• _TASK REQUIREMENTS_:
Report back every line from the entries below in which the word "execQueueDisable" occurs.

(Collected data entries)
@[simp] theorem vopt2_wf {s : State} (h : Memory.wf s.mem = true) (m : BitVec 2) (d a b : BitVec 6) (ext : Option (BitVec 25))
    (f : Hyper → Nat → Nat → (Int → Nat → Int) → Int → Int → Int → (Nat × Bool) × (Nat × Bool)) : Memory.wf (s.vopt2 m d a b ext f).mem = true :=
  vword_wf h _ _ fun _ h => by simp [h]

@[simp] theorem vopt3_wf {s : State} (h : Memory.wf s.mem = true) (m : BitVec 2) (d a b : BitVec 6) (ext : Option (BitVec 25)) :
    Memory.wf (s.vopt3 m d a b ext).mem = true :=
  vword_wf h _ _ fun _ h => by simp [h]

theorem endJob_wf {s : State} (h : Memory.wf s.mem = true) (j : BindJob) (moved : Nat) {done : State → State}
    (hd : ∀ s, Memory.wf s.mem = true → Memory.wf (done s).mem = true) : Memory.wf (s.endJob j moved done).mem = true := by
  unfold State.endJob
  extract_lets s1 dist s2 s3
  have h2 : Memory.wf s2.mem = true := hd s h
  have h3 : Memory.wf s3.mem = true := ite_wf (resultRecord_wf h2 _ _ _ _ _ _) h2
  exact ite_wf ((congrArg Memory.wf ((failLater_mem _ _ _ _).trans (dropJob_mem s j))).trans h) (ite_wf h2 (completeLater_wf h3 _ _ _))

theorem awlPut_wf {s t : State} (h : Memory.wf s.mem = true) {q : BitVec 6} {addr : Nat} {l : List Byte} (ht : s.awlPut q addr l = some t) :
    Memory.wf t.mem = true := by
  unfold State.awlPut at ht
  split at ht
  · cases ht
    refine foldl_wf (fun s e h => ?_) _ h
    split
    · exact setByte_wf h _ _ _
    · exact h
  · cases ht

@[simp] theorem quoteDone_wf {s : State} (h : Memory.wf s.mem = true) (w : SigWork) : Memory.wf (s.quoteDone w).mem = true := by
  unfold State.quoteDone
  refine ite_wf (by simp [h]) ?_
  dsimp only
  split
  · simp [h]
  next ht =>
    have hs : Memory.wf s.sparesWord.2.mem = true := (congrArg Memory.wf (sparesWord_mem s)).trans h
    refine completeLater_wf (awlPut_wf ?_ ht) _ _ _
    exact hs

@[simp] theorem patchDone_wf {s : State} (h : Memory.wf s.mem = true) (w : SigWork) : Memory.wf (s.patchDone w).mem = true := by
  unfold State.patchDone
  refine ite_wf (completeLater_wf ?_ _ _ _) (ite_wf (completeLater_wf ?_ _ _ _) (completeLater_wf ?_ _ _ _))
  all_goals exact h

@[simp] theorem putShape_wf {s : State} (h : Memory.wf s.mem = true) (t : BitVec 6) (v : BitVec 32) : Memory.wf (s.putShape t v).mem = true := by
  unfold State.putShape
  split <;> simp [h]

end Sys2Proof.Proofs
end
--
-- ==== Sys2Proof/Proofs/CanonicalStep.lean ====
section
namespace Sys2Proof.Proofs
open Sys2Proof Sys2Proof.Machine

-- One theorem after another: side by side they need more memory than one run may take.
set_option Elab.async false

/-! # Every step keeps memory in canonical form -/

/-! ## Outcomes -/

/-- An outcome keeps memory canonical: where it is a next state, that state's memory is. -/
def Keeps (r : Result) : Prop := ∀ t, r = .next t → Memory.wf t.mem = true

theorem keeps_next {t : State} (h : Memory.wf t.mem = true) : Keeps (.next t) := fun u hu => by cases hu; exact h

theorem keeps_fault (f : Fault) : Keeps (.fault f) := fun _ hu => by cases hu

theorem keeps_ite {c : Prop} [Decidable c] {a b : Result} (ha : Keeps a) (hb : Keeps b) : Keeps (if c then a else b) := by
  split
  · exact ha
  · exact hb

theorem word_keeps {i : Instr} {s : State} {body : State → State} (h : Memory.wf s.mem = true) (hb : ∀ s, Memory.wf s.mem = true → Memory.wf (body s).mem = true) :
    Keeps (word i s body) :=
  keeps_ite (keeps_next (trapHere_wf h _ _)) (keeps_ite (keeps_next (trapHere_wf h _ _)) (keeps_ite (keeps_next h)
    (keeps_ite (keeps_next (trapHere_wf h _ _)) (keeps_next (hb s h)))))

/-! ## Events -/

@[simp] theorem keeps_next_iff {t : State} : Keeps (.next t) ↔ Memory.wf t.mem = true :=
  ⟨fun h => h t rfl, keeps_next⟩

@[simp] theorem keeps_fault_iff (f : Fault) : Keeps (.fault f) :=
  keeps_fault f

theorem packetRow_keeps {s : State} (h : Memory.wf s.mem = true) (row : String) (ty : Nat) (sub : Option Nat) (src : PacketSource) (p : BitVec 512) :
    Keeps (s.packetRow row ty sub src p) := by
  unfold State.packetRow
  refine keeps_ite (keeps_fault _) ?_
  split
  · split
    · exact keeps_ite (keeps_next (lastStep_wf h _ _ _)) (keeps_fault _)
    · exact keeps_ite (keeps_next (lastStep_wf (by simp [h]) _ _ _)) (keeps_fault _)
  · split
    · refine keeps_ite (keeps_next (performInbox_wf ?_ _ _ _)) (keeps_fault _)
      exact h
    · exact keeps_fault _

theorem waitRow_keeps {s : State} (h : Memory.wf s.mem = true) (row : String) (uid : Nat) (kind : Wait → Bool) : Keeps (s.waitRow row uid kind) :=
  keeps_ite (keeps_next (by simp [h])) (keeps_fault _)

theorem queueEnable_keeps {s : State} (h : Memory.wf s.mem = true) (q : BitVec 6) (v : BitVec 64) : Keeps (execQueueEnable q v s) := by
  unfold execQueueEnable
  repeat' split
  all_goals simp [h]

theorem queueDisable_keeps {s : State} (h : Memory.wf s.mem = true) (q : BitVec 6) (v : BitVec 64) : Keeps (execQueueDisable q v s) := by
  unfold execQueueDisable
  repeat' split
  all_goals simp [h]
--
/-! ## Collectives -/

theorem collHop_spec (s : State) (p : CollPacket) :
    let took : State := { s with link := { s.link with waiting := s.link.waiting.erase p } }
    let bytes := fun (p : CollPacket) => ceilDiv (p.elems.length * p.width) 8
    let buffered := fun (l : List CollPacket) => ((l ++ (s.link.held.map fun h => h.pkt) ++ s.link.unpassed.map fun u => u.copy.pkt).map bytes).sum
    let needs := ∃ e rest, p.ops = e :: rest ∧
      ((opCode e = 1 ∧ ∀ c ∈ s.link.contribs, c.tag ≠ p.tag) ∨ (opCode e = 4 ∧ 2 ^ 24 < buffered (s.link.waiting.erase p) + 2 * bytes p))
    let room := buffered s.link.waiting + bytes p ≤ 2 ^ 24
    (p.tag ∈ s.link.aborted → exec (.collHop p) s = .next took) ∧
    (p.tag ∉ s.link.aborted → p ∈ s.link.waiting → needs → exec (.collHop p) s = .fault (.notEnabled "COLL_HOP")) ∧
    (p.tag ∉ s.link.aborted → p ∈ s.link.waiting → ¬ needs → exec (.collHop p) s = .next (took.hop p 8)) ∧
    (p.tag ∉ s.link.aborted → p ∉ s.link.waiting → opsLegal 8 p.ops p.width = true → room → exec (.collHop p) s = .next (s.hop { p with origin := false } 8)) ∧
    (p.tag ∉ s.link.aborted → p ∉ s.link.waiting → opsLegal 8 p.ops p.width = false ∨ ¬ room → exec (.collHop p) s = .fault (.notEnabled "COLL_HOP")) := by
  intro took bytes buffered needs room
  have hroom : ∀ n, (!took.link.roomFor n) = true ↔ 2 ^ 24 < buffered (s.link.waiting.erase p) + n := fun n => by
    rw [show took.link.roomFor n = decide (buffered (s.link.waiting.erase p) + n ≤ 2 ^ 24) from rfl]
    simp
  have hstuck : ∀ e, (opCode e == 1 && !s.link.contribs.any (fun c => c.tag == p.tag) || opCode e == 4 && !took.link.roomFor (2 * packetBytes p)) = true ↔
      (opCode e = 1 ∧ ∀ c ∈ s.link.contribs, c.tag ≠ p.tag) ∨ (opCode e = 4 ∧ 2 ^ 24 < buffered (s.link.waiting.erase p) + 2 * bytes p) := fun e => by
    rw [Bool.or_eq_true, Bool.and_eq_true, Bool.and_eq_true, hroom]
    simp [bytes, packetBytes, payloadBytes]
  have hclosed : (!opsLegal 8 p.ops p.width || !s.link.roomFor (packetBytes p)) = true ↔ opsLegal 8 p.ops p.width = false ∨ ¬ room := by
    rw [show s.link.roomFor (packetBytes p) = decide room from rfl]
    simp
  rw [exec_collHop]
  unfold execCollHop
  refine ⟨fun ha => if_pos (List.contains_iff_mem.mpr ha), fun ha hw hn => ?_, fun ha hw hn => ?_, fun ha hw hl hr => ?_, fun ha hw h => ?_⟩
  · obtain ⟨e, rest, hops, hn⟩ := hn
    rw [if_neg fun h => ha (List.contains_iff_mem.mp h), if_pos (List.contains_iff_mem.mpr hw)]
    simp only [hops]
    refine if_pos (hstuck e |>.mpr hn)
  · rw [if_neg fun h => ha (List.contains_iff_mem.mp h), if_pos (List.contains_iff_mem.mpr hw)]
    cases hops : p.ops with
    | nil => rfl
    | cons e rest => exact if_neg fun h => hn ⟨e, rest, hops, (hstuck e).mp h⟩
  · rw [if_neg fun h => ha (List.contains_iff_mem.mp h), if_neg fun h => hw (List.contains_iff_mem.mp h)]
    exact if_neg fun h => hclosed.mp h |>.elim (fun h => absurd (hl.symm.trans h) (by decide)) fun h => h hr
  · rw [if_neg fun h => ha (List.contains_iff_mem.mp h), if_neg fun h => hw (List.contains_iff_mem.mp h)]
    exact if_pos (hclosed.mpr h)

• _WRITTEN ANSWER_:
theorem queueDisable_keeps {s : State} (h : Memory.wf s.mem = true) (q : BitVec 6) (v : BitVec 64) : Keeps (execQueueDisable q v s) := by
  unfold execQueueDisable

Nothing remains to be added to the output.